How to stop backlink checkers and competitor research hence your competitor from sniffing your blog

Discussion in 'Black Hat SEO' started by neteater, Jan 27, 2017.

  1. neteater

    neteater Jr. VIP Jr. VIP

    Joined:
    Feb 14, 2009
    Messages:
    566
    Likes Received:
    335
    Location:
    somewhere between CPU an d heat sink
    Home Page:
    As we all know, when we fire up Ahrefs, Majestic SEO, ... we can easy find backlinks to your competitor sites, which means that we can spot their private blog networks. How do we protect private blog networks from being detected by our competitors? There are several methods of doing that:

    + Using .htaccess file to block requests with certain user agents and IP addresses
    + Using robot.txt and hope for the crawlers to respect it.

    There are several problems with those two approaches.

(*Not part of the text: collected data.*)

-- ==== Sys2Proof/Laws/PerInstr.lean ====
section
/-! SUPPORT. A statement made per instruction: the code of an instruction lies in the space of its row. -/

namespace Sys2Proof.Laws.EncodeSpace

/-- What `encode` writes for an instruction is presented in the space of its opcode-table row: a wire command word, a
request or a host command word. -/
def Statement (i : Instr) : Prop := ∀ c : Config, (encode c i).space = i.space

theorem selectPage (sel : Byte) : Statement (.selectPage sel) := fun _ => rfl
theorem noOp : Statement .noOp := fun _ => rfl
theorem contPagedWrite (cnt : BitVec 7) : Statement (.contPagedWrite cnt) := fun _ => rfl
theorem directRead (off cnt : BitVec 7) : Statement (.directRead off cnt) := fun _ => rfl
theorem directWrite (off cnt : BitVec 7) : Statement (.directWrite off cnt) := fun _ => rfl
theorem pagedRead (off cnt : BitVec 7) : Statement (.pagedRead off cnt) := fun _ => rfl
theorem pagedWrite (off cnt : BitVec 7) : Statement (.pagedWrite off cnt) := fun _ => rfl
theorem reserved (b0 b1 : Byte) : Statement (.reserved b0 b1) := fun _ => rfl
theorem hdrEncode (addr : Addr) (rw : Dir) (size : BitVec 16) : Statement (.hdrEncode addr rw size) := fun _ => rfl
theorem regWrite (addr : Addr) (data : List Byte) : Statement (.regWrite addr data) := fun _ => rfl
theorem regRead (addr : Addr) (size : BitVec 16) : Statement (.regRead addr size) := fun _ => rfl
theorem rawWrite (data : List Byte) : Statement (.rawWrite data) := fun _ => rfl
theorem runCmd (cmd : Word) : Statement (.runCmd cmd) := fun _ => rfl
theorem bootSwitch : Statement .bootSwitch := fun _ => rfl
theorem loadImage (image : List Byte) : Statement (.loadImage image) := fun _ => rfl
theorem flashSave (wantCount : Bool) : Statement (.flashSave wantCount) := fun _ => rfl
theorem flashErase : Statement .flashErase := fun _ => rfl
theorem grammarLoad (blob : List Byte) : Statement (.grammarLoad blob) := fun _ => rfl
theorem reqReserved (op : BitVec 4) : Statement (.reqReserved op) := fun _ => rfl
theorem cmdLoadComplete : Statement .cmdLoadComplete := fun _ => rfl
theorem cmdFlashInit : Statement .cmdFlashInit := fun _ => rfl
theorem cmdSave : Statement .cmdSave := fun _ => rfl
theorem cmdErase : Statement .cmdErase := fun _ => rfl
theorem cmdGramDisable : Statement .cmdGramDisable := fun _ => rfl
theorem cmdGramEnable : Statement .cmdGramEnable := fun _ => rfl

end Sys2Proof.Laws.EncodeSpace
end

    The first one .htaccess: The bot can easily change the User Agents. IP address can be harder to change but not impossible. Those backlink checking services can fire up a bunch of servers with different IP addresses in a very short time so constantly update your IP databases is difficult.

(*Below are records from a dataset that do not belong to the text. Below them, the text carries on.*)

-- ==== Sys2Proof/Tests/Slice0.lean ====
section
/-! SUPPORT. Tests on single steps, and for every statement with hypotheses a concrete case that meets them all. Expected
values are those of spec/95_test_vectors.md where a vector is named, else worked out by hand from the rules named. -/

open Sys2Proof Sys2Proof.Machine

namespace Sys2Proof.Tests

-- One test after the other: a hundred of them at once would each hold a thread waiting for the kernel.
set_option Elab.async false

/-- A controller with every OPEN parameter chosen: a little-endian host, two reads to a poll phase, the grammar unit
present. The other parameters are the defaults of R5. -/
def tc : Config where
  wire := WireCfg.default
  hostEndian := .little
  devEndian := .big
  bufCap := 256
  pollBound := 2
  pollDelayMs := 7
  bootDelayMs := 50
  map := {
    swFlags := 0x0006#16, cmd := 0x0032#16, result := 0x0034#16, done := 0x0032#16, curFw := 0x0028#16,
    appBit := 15, rstBoot := 0x0014#16, bootVerify := 0x0034#16, bootMagic := 0xD3D3#16,
    chksum := 0x0008#16, chksumBytes := 2, flashCount := 0x0026#16, eraseMagic := 0xAA55#16 }
  cmds := {
    loadComplete := 0x000D#16, flashInit := 0x000B#16, save := 0x0004#16, erase := 0x0009#16,
    gramDisable := 0x0020#16, gramEnable := 0x0021#16 }
  resp := {
    success := 0x0000#16, badImage := 0x0001#16, flashFull := 0x0003#16, noFlash := 0x0006#16,
    incompatApp := 0x000B#16, finitOk := 0x0002#16, finitNoDev := 0x0001#16 }
  img := { order := .big, majorHigh := true, typeLo := 6, typeWidth := 2, endianBit := 5, fw := 0#8, cfg := 1#8 }
  hasGrammar := true
  gram := {
    segStart := 0x0200#16, segMax := 0x0204#16, segCount := 0x0208#16,
    segTable := [(0x0300#16, 0x0304#16), (0x0308#16, 0x030C#16)], status := 0x020A#16, busy := 0xBEEF#16, block := 4
    extAddr := 0x000C#16 }

/-- After reset, with the bus's answers laid down. -/
def on (script : List BusAnswer) : State where
  cfg := tc
  x := Holding.reset 256
  seq := Seq.reset
  rsp := none
  history := []
  moves := []
  env := { Env.reset with script := script }
  inbox := []
  dev := Dev.reset

/-- The same with the reference responder attached. -/
def attached (dev : Dev) : State := { on [] with env := { Env.reset with device := .responder }, dev := dev }

/-- A transfer answered with one unit and these bytes. -/
def ok (r : List Byte) : BusAnswer := .done 1 r

/-- The answers that make a stretch of bus primitives happen. -/
def answersOf (evs : List Event) : List BusAnswer :=
  evs.filterMap fun ev => match ev with | .xfer _ _ n r => some (.done n r) | .delay _ => none

/-- Some environment answers this stretch of bus primitives and lets the terminal transition follow: the one that lays down
its answers. -/
def Meets (evs : List Event) : Prop := ∃ e d, (on (answersOf evs)).busCarries evs e d

theorem meets {evs : List Event}
    (h : ((replay tc evs (on (answersOf evs)).env Dev.reset).map fun p => decide (p.1.resetIn ≠ some 0)) = some true) :
    Meets evs := by
  obtain ⟨p, hp, hr⟩ := Option.map_eq_some_iff.mp h
  exact ⟨p.1.tick, p.2, p.1, hp, of_decide_eq_true hr, rfl⟩

/-- The `k`-th of these events as a transfer that reports no unit. -/
def failed (evs : List Event) (k : Nat) : Event :=
  match evs.getD k (.delay 0) with
  | .xfer w j _ r => .xfer w j 0 r
  | .delay ms => .delay ms

/-- The `k`-th of these bus primitives can fail. -/
def CanFail (evs : List Event) (k : Nat) : Prop :=
  FailsAfter evs (evs.take k) (failed evs k) ∧ Meets (evs.take k ++ [failed evs k])

theorem canFail {evs : List Event} {k : Nat}
    (h : xferCount (evs.drop k |>.take 1) = 1)
    (hm : ((replay tc (evs.take k ++ [failed evs k]) (on (answersOf (evs.take k ++ [failed evs k]))).env Dev.reset).map
      fun p => decide (p.1.resetIn ≠ some 0)) = some true) : CanFail evs k := by
  refine ⟨?_, meets hm⟩
  cases hd : evs.drop k with
  | nil => simp [hd, xferCount] at h
  | cons ev post =>
    have he : evs = evs.take k ++ ev :: post := by rw [← hd, List.take_append_drop]
    have hg : evs.getD k (.delay 0) = ev := by
      have h2 : evs[k]? = some ev := by rw [← List.head?_drop, hd]; rfl
      rw [List.getD_eq_getElem?_getD, h2]
      rfl
    cases ev with
    | delay ms => simp [hd, xferCount] at h
    | xfer w j n r => exact ⟨w, j, n, r, r, post, he, by rw [failed, hg]⟩

/-- What a step leaves to see: the transfers and delays made, and the response. -/
def seen (o : Host.Outcome State Fault Refusal) : Option (List Event × Option Response) :=
  match o with
  | .next s => some (s.history, s.rsp)
  | _ => none

/-- A field of the next state. -/
def nextOf {α : Type} (f : State → α) (o : Host.Outcome State Fault Refusal) : Option α :=
  match o with
  | .next s => some (f s)
  | _ => none

/-- The refusal, where there is one. -/
def refusal (o : Host.Outcome State Fault Refusal) : Option Refusal :=
  match o with
  | .refused r => some r
  | _ => none

/-- A response with nothing but a status. -/
def plain (st : Status) : Response where
  status := st
  rawValid := false
  rawResp := 0
  hdr := []
  data := []
  count := none

/-! ## Well-formedness and decoding -/

theorem test_wf_direct_edge : (Instr.directRead 0x79#7 0#7).wf tc = true ∧ (Instr.directWrite 0x79#7 0#7).wf tc = true := by
  decide +kernel
theorem test_wf_refuses_direct_read_special : (Instr.directRead 0x7A#7 0#7).wf tc = false := by decide +kernel
theorem test_wf_refuses_direct_write_special : (Instr.directWrite 0x7F#7 0#7).wf tc = false := by decide +kernel
theorem test_wf_refuses_reserved_defined :
    (Instr.reserved 0xFE#8 0x00#8).wf tc = false ∧ (Instr.reserved 0xFF#8 0xFF#8).wf tc = false ∧
      (Instr.reserved 0xFB#8 0x7F#8).wf tc = false ∧ (Instr.reserved 0x99#8 0x80#8).wf tc = false := by decide +kernel
theorem test_wf_reserved_edge :
    (Instr.reserved 0xFA#8 0x00#8).wf tc = true ∧ (Instr.reserved 0xFB#8 0x80#8).wf tc = true ∧
      (Instr.reserved 0xFF#8 0xFE#8).wf tc = true := by decide +kernel
theorem test_wf_refuses_req_reserved_defined : (Instr.reqReserved 0x9#4).wf tc = false := by decide +kernel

    What about using robot.txt. Who knows if the bots will respect the file. Those services are called backlink checkers and competitor research services for a reason. If we couldn't find the backlinks of our competitors, what is the point of using such services?

    Here comes our savior reverse and forward DNS lookup. The guide here will be only concerned with Google. Since Google doesn't maintain a public list of its crawler's IP addresses (the reason is obvious Google has hundreds of thousands of servers and the IP ranges can change so it is impossible for you to maintain a database of Google IP addreses). But lucily we can verify if the IP addresses really belong to Google using the host command in Linux.

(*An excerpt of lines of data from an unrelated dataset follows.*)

/-! ## The decode functions (41_setup_decode.md) -/

/-- The laws of the decode functions: total and deterministic; round trip both ways; `le16` within 16 bits; the three
sub-fields partition the byte and determine it. -/
def Obligations.DecodeFunctionLaws : Prop :=
  (∀ rt rq : Byte, ∃! v : Recipient × RequestType × Direction × Request,
    v = (decRecipient rt, decType rt, decDirection rt, decRequest rq)) ∧
  (∀ k : SetupPacket, decSetup (encSetup k) = k) ∧
  (∀ b : SetupBytes, encSetup (decSetup b) = b) ∧
  (∀ a b : Byte, (le16 a b).toNat = 256 * b.toNat + a.toNat ∧ 256 * b.toNat + a.toNat ≤ 65535) ∧
  (∀ rt : Byte, rt.toNat
    = 128 * (rt.extractLsb' 7 1).toNat + 32 * (rt.extractLsb' 5 2).toNat + (rt.extractLsb' 0 5).toNat) ∧
  (∀ rt rt' : Byte, decDirection rt = decDirection rt' → decType rt = decType rt' → decRecipient rt = decRecipient rt' →
    rt = rt')

/-- DEC_RECIPIENT, DEC_TYPE, DEC_DIRECTION and DEC_REQUEST answer the value of their table for every byte, and change
nothing else. -/
def Obligations.ByteDecoders : Prop :=
  ∀ s : State,
    (∀ (rt : Byte) (r : Recipient),
      (rt.toNat % 32, r) ∈ [(0, Recipient.device), (1, .interface), (2, .endpoint), (3, .other)] →
        exec (.decRecipient rt) s = .next { s with ret := .recipient r }) ∧
    (∀ rt : Byte, 4 ≤ rt.toNat % 32 → ∃ n : BitVec 5, n.toNat = rt.toNat % 32 ∧
      exec (.decRecipient rt) s = .next { s with ret := .recipient (.reserved n) }) ∧
    (∀ (rt : Byte) (t : RequestType),
      (rt.toNat / 32 % 4, t) ∈ [(0, RequestType.standard), (1, .classType), (2, .vendor), (3, .reserved)] →
        exec (.decType rt) s = .next { s with ret := .requestType t }) ∧
    (∀ rt : Byte, exec (.decDirection rt) s
      = .next { s with ret := .direction (if 128 ≤ rt.toNat then .deviceToHost else .hostToDevice) }) ∧
    (∀ (rq : Byte) (r : Request),
      (rq.toNat, r) ∈ [(0, Request.getStatus), (1, .clearFeature), (2, .reserved 2), (3, .setFeature), (4, .reserved 4),
          (5, .setAddress), (6, .getDescriptor), (7, .setDescriptor), (8, .getConfiguration), (9, .setConfiguration),
          (10, .getInterface), (11, .setInterface), (12, .synchronizeFrame)] →
        exec (.decRequest rq) s = .next { s with ret := .request r }) ∧
    (∀ rq : Byte, 13 ≤ rq.toNat → exec (.decRequest rq) s = .next { s with ret := .request (.classOrVendor rq) }) ∧
    (∀ rq rq' : Byte, decRequest rq = decRequest rq' → rq = rq')

/-- DEC_SETUP and ENC_SETUP, field by field, and the four accessors of a packet. -/
def Obligations.SetupPacketCodec : Prop :=
  ∀ s : State,
    (∀ b : SetupBytes, ∃ k : SetupPacket, exec (.decSetup b) s = .next { s with ret := .packet k } ∧
      k.requestType = b.x0 ∧ k.request = b.x1 ∧
      k.value.toNat = 256 * b.x3.toNat + b.x2.toNat ∧
      k.index.toNat = 256 * b.x5.toNat + b.x4.toNat ∧
      k.length.toNat = 256 * b.x7.toNat + b.x6.toNat ∧
      recipientOf k = decRecipient b.x0 ∧ typeOf k = decType b.x0 ∧ directionOf k = decDirection b.x0 ∧
      requestOf k = decRequest b.x1) ∧
    (∀ k : SetupPacket, ∃ b : SetupBytes, exec (.encSetup k) s = .next { s with ret := .setupBytes b } ∧
      b.x0 = k.requestType ∧ b.x1 = k.request ∧
      b.x2.toNat = k.value.toNat % 256 ∧ b.x3.toNat = k.value.toNat / 256 ∧
      b.x4.toNat = k.index.toNat % 256 ∧ b.x5.toNat = k.index.toNat / 256 ∧
      b.x6.toNat = k.length.toNat % 256 ∧ b.x7.toNat = k.length.toNat / 256)

/-- DESC_SELECT, FEATURE_SELECT, EP_ADDR_SPLIT and DEV_ADDR. -/
def Obligations.SubfieldSelectors : Prop :=
  ∀ s : State,
    (∀ k : SetupPacket, ∃ dtype dindex : Byte,
      exec (.descSelect k) s = .next { s with ret := .descriptor dtype dindex k.index } ∧
      dtype.toNat = k.value.toNat / 256 ∧ dindex.toNat = k.value.toNat % 256) ∧
    (∀ k : SetupPacket, exec (.featureSelect k) s = .next { s with ret := .feature (
      if k.value.toNat = 0 then .endpointHalt
      else if k.value.toNat = 1 then .deviceRemoteWakeup
      else .unknown k.value) }) ∧
    (∀ ea : Byte, ∃ n : EpNo, n.toNat = ea.toNat % 16 ∧
      exec (.epAddrSplit ea) s = .next { s with ret := .epAddr (if 128 ≤ ea.toNat then .inp else .out) n }) ∧
    (∀ k : SetupPacket, k.value.toNat ≤ 127 → ∃ a : DevAddr, a.toNat = k.value.toNat ∧
      exec (.devAddr k) s = .next { s with ret := .devAddr (some a) }) ∧
    (∀ k : SetupPacket, 127 < k.value.toNat → exec (.devAddr k) s = .next { s with ret := .devAddr none })

/-! ## The rows of constants (30_encoding.md; what performing one means is the model's choice, log 5) -/

/-- The rows of the request_type byte and of the request byte answer the name of the row (log 5). -/
def Obligations.SetupByteRows : Prop :=
  (∀ (rt : Byte) (s : State),
      (rt.toNat % 32 = 0 → exec (.recipientDevice rt) s = .next { s with ret := .recipient .device }) ∧
      (rt.toNat % 32 = 1 → exec (.recipientInterface rt) s = .next { s with ret := .recipient .interface }) ∧
      (rt.toNat % 32 = 2 → exec (.recipientEndpoint rt) s = .next { s with ret := .recipient .endpoint }) ∧
      (rt.toNat % 32 = 3 → exec (.recipientOther rt) s = .next { s with ret := .recipient .other }) ∧
      (4 ≤ rt.toNat % 32 → rt.toNat % 32 ≤ 7 →
        exec (.recipientReserved4To7 rt) s = .next { s with ret := .recipient (.reserved (rt.extractLsb' 0 5)) }) ∧
      (8 ≤ rt.toNat % 32 → rt.toNat % 32 ≤ 15 →
        exec (.recipientReserved8To15 rt) s = .next { s with ret := .recipient (.reserved (rt.extractLsb' 0 5)) }) ∧
      (16 ≤ rt.toNat % 32 →
        exec (.recipientReserved16To31 rt) s = .next { s with ret := .recipient (.reserved (rt.extractLsb' 0 5)) }) ∧
      (rt.toNat / 32 % 4 = 0 → exec (.typeStandard rt) s = .next { s with ret := .requestType .standard }) ∧
      (rt.toNat / 32 % 4 = 1 → exec (.typeClass rt) s = .next { s with ret := .requestType .classType }) ∧
      (rt.toNat / 32 % 4 = 2 → exec (.typeVendor rt) s = .next { s with ret := .requestType .vendor }) ∧
      (rt.toNat / 32 % 4 = 3 → exec (.typeReserved rt) s = .next { s with ret := .requestType .reserved }) ∧
      (rt.toNat < 128 → exec (.directionHostToDevice rt) s = .next { s with ret := .direction .hostToDevice }) ∧
      (128 ≤ rt.toNat → exec (.directionDeviceToHost rt) s = .next { s with ret := .direction .deviceToHost })) ∧
  (∀ s : State,
      (∀ x ∈ [(Instr.requestGetStatus, Request.getStatus), (.requestClearFeature, .clearFeature),
          (.requestReserved2, .reserved 2), (.requestSetFeature, .setFeature), (.requestReserved4, .reserved 4),
          (.requestSetAddress, .setAddress), (.requestGetDescriptor, .getDescriptor),
          (.requestSetDescriptor, .setDescriptor), (.requestGetConfiguration, .getConfiguration),
          (.requestSetConfiguration, .setConfiguration), (.requestGetInterface, .getInterface),
          (.requestSetInterface, .setInterface), (.requestSynchronizeFrame, .synchronizeFrame),
          (.requestClassOrVendor13, .classOrVendor 13)],
        exec x.1 s = .next { s with ret := .request x.2 }) ∧
      (∀ rq : Byte,
        (14 ≤ rq.toNat → rq.toNat ≤ 15 →
          exec (.requestClassOrVendor14To15 rq) s = .next { s with ret := .request (.classOrVendor rq) }) ∧
        (16 ≤ rq.toNat → rq.toNat ≤ 31 →
          exec (.requestClassOrVendor16To31 rq) s = .next { s with ret := .request (.classOrVendor rq) }) ∧
        (32 ≤ rq.toNat → rq.toNat ≤ 63 →
          exec (.requestClassOrVendor32To63 rq) s = .next { s with ret := .request (.classOrVendor rq) }) ∧
        (64 ≤ rq.toNat → rq.toNat ≤ 127 →
          exec (.requestClassOrVendor64To127 rq) s = .next { s with ret := .request (.classOrVendor rq) }) ∧
        (128 ≤ rq.toNat →
          exec (.requestClassOrVendor128To255 rq) s = .next { s with ret := .request (.classOrVendor rq) })))

/-- The rows of feature selectors, endpoint addresses, device addresses, the priority encoder, event tags and speed codes
answer the value their rule gives (log 5). -/
def Obligations.OtherConstantRows : Prop :=
  ∀ s : State,
    exec .featureEndpointHalt s = .next { s with ret := .feature .endpointHalt } ∧
    exec .featureDeviceRemoteWakeup s = .next { s with ret := .feature .deviceRemoteWakeup } ∧
    (∀ ea : Byte, ea.toNat < 128 → exec (.epaddrOut ea) s = .next { s with ret := .epAddr .out (ea.extractLsb' 0 4) }) ∧
    (∀ ea : Byte, 128 ≤ ea.toNat → exec (.epaddrIn ea) s = .next { s with ret := .epAddr .inp (ea.extractLsb' 0 4) }) ∧
    (∀ v : Half, v.toNat ≤ 127 →
      exec (.devAddrValid v) s = .next { s with ret := .devAddr (some (v.extractLsb' 0 7)) }) ∧
    (∀ v : BitVec 4,
      (v.toNat % 2 = 1 → exec (.pend4BusReset v) s = .next { s with ret := .irqHandler .busReset }) ∧
      (v.toNat % 4 = 2 → exec (.pend4ReceiveControl v) s = .next { s with ret := .irqHandler .receiveControl }) ∧
      (v.toNat % 8 = 4 → exec (.pend4ReceivePacket v) s = .next { s with ret := .irqHandler .receivePacket }) ∧
      (v.toNat = 8 → exec (.pend4SendComplete v) s = .next { s with ret := .irqHandler .sendComplete }) ∧
      (v.toNat = 0 → exec (.pend4None v) s = .next { s with ret := .irqHandler .unknown })) ∧
    exec .eventBusReset s = .next { s with ret := .eventTag .busReset } ∧
    exec .eventReceiveControl s = .next { s with ret := .eventTag .receiveControl } ∧
    exec .eventReceivePacket s = .next { s with ret := .eventTag .receivePacket } ∧
    exec .eventSendComplete s = .next { s with ret := .eventTag .sendComplete } ∧
    exec .eventUnknownInterrupt s = .next { s with ret := .eventTag .unknownInterrupt } ∧
    exec .eventError s = .next { s with ret := .eventTag .error } ∧
    exec .speedHigh s = .next { s with ret := .speed .high } ∧
    exec .speedFull s = .next { s with ret := .speed .full } ∧
    exec .speedLow s = .next { s with ret := .speed .low } ∧
    exec .speedSuperspeed s = .next { s with ret := .speed .superSpeed }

    1. The first step is to do obtain the visitor's IP address, let's say a.b.c.d
    2. Then do a reverse DNS lookup using the host command: host a.b.c.d
    3. The result of this command will be a string containng host name. If this host name contains googlebot.com or google.com we can progress to the next step
    4. Do a forward DNS look of of the host name you obtained. host hostname. If result is the IP address you obtained previously. You can safely say that the visitor is Google.

    Now how can we apply this to our own sites? Luckily with PHP we can access the host command using gethostbyaddr and gethostbyname. This is the pseudo code:

    <?php
    $hostname = gethostbyaddr($_SERVER['REMOTE_ADDR']);
    if (preg_match('/\.googlebot|google\.com$/i', $hostname)) {
    if (!strcmp(gethostbyname($hostname), $_SERVER['REMOTE_ADDR'])) {
    echo "Matched";
    }
    }
    ?>


    How can we integrate it with the existing Web framework. Let's say we have a Wordpress website. There are two choices: modify the index.php file to add that code to reject the request. The second option is to set up a reverse proxy and put the code there.

    We can definitely combine all the three approaches above to hardening the server from crawled by bots.

    1. Set up the robot.txt file
    2. Set up the .htaccess file
    3. So if the request can still get through the previous two steps it will face the final barrier.

    You can use only DNS lookup too but using these steps will improve the performance of your site.